Marcel Winatschek

Already Dead

The sun was brighter back then, the sky a deeper blue. Even the Lidl lemonade tasted better, came in cans too. Summers were hotter, the nights at the swimming pool more forbidden, the skin-on-skin more electric. And the TV—man, that was actual television. The whole Pokémon-obsessed crew sprawled in front of the screen after school, chips and cola within reach, one dubbed anime after another, and then out into the streets running like we’d sprouted tails and learned to fight like Goku.

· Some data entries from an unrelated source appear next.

/-- R262, R266 to R268, R275, R279 to R296, R300, R303, R304: a packet at the head for its output goes to a local interface, to a port's
retry buffer and lanes, or ends as undeliverable, and its slot is freed; a member takes its copy of an MWRITE; hop credits are
taken and sent; a handover report hands the cells after LAST_LSEQ to the twin; without one they are discarded. The weighted choice
among classes is the model's (log 80). -/
def Obligations.FabricMovesPackets : Prop :=
  ∀ (place : PktPlace) (idx : Nat) (port : Fin 20) (p : Pkt) (s : State),
    let left : State → Prop := fun t => t = { s with fab := t.fab } ∧ match place with
      | .inject => t.fab.inject = s.fab.inject.eraseIdx idx
      | .pool n pool cls => t.pool (poolKey n pool.val cls.val) = (s.pool (poolKey n pool.val cls.val)).eraseIdx idx
        ∧ Table.get 0 t.fab.freed (poolKey n pool.val cls.val) = Table.get 0 s.fab.freed (poolKey n pool.val cls.val) + 1
    let sent : Fin 20 → Pkt → State → Prop := fun n r t => ∃ es : List SentCell, es.map (·.cell) = Pkt.cells r
      ∧ (∀ i e, es[i]? = some e → e.lseq = (s.link n).retry.nextLseq + BitVec.ofNat 12 i ∧ e.pkt = r)
      ∧ (t.link n).buffer = (s.link n).buffer ++ es ∧ t.fab.wire = s.fab.wire ++ es.map fun e => (n, (Wire.cell e.lseq e.cell).bits (s.link n).lastRx)
    let mp : PktPlace := .pool port (toFin 3 (pktPool p)) 0
    let key := poolKey port (pktPool p) 0
    let x := s.link port
    let u := s.taking p
    (∀ p0 level q, (s.packetsAt place)[idx]? = some (p0, level) → s.firstAt place idx p0 = true → q = { p0 with mark := p0.mark || level } →
        ¬(p0.cls = 0 ∧ p0.type = 3) →
        (s.moveOf q = .local → Completes (.packetForward place idx) s fun t => left t ∧ t.fab.deliver = s.fab.deliver ++ [q])
          ∧ (s.moveOf q = .lost → Completes (.packetForward place idx) s fun t => ∃ v, left v ∧ t = v.undeliverable q)
          ∧ (s.moveOf q = .wait → Completes (.packetForward place idx) s (· = s))
          ∧ (∀ n r, s.moveOf q = .go n r →
              (s.mayMove r (PktPlace.source place) (n, pktPool r) = true → s.mayShare n (toFin 4 q.cls.toNat) = true →
                Completes (.packetForward place idx) s fun t => left t ∧ sent n r t)
              ∧ ((s.mayMove r (PktPlace.source place) (n, pktPool r) && s.mayShare n (toFin 4 q.cls.toNat)) = false →
                Completes (.packetForward place idx) s (· = s))))
      ∧ (∀ p0, (s.packetsAt .inject)[idx]? = some (p0, false) → s.firstAt .inject idx p0 = true → p0.cls = 0 → p0.type = 3 →
          Completes (.packetForward .inject idx) s fun t => t = s.sendMwrite .inject idx p0 false)
      ∧ (∀ i level q mask, (s.pool key).findIdx? (fun e => e.1 == p) = some i → (s.pool key)[i]? = some (p, level) → p.cls = 0 → p.type = 3 →
          s.firstAt mp i p = true → q = { p with mark := p.mark || level } → mask = clearBit (Pkt.field p 16 0 8) (s.mwCoord p) →
          ((Pkt.field p 16 0 8).testBit (s.mwCoord p) = true → Completes (.mwrite port p) s fun t => ∃ v : State, v = { s with fab := v.fab }
            ∧ v.fab.deliver = s.fab.deliver ++ [Pkt.copyFor q s.self (s.mwCoord p)]
            ∧ v.pool key = (s.pool key).set i (Pkt.withMask p mask, level)
            ∧ t = v.sendMwrite mp i (Pkt.withMask q mask) (level && !p.mark))
          ∧ ((Pkt.field p 16 0 8).testBit (s.mwCoord p) = false → Completes (.mwrite port p) s fun t =>
            t = s.sendMwrite mp i q (level && !p.mark)))
      ∧ (p ∈ x.arrived → Completes (.hopCredit port p) s fun t => ∃ v : State, v = { s with fab := v.fab } ∧ t = v.pumpAll
            ∧ (v.link port).arrived = x.arrived.erase p ∧ ∀ i, i < 12 → ∃ c, c = Table.get {} v.fab.credits (poolKey port (i / 4) (i % 4))
              ∧ c.known = true ∧ c.size = BitVec.ofNat 8 (Pkt.field p (4 * i) 0 8) ∧ c.freed = BitVec.ofNat 16 (Pkt.field p (4 * i) 8 16)
              ∧ c.sent = (Table.get {} s.fab.credits (poolKey port (i / 4) (i % 4))).sent)
      ∧ (x.usable = true → x.room 1 = true → Completes (.hopCreditTimer port) s fun t => t = { s with fab := t.fab }
            ∧ sent port (s.hopCreditPkt port) t)
      ∧ (∀ twin before c rest, Pkt.field p 0 0 5 = port.val → p.cls = 3 → p.type = 1 → s.mayDeliver p = true → x.hand = .waiting twin →
          Pkt.field p 2 15 1 = 1 → x.buffer = before ++ c :: rest → c.lseq = BitVec.ofNat 12 (Pkt.field p 2 0 12) →
          (∀ b ∈ before, b.lseq ≠ c.lseq) → Completes (.handover port p) s fun t => ∃ v : State, v = { u with fab := v.fab }
            ∧ (v.link port).hand = .handing twin rest ∧ (v.link port).buffer = [] ∧ (v.link port).status.handover = true
            ∧ (v.link twin).status.carrying = true ∧ t = v.pump port 1024)
      ∧ (∀ twin, x.hand = .handing twin [] → Completes (.handoverEnd port) s fun t => t = { s with fab := t.fab } ∧ (t.link port).hand = .none
            ∧ (t.link port).status.handover = false ∧ (t.link twin).status.carrying = false)
      ∧ (∀ twin, x.hand = .waiting twin → Completes (.reportWaitExpiry port) s fun t => t = { s with fab := t.fab } ∧ (t.link port).hand = .none
            ∧ (t.link port).buffer = [] ∧ ∃ v : State, (v.link port).buffer = [] ∧ v.fab.deliver = s.fab.deliver
              ∧ t = (lostPkts x.buffer).foldl State.undeliverable v)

And the games. God, the games! Nothing before or since has ever hit the same way as sitting in front of the N64, four of us crammed around the controller taking turns in Smash Bros or Mario Kart, or watching them ride through the fields in Ocarina of Time while the rest of us just stood there, perfectly happy watching Link fish—actually fish, for minutes, and we’d just stare, hypnotized by it.

But here’s what I know now: the longer you live, the more you’re already dead. I know everything and everyone, nothing lands new anymore. I’ve had enough tits and pussy for the next fifty years; given the choice between an orgasm and cake, cake wins now. I think I know what there is to know, and whatever I don’t know isn’t worth knowing. Nothing shocks me anymore—I’ve lived through worse, seen worse, felt worse.

Is that the curse? Being raised on sitcoms with stand-in families, fed internet death and fucking and advertising since birth, in a culture that just remixes itself—same music, same clothes, same emotions—on an endless loop until you’re in a box? Yeah. We’re the coolest and most burnt-out generation there’s ever been, and I live with that.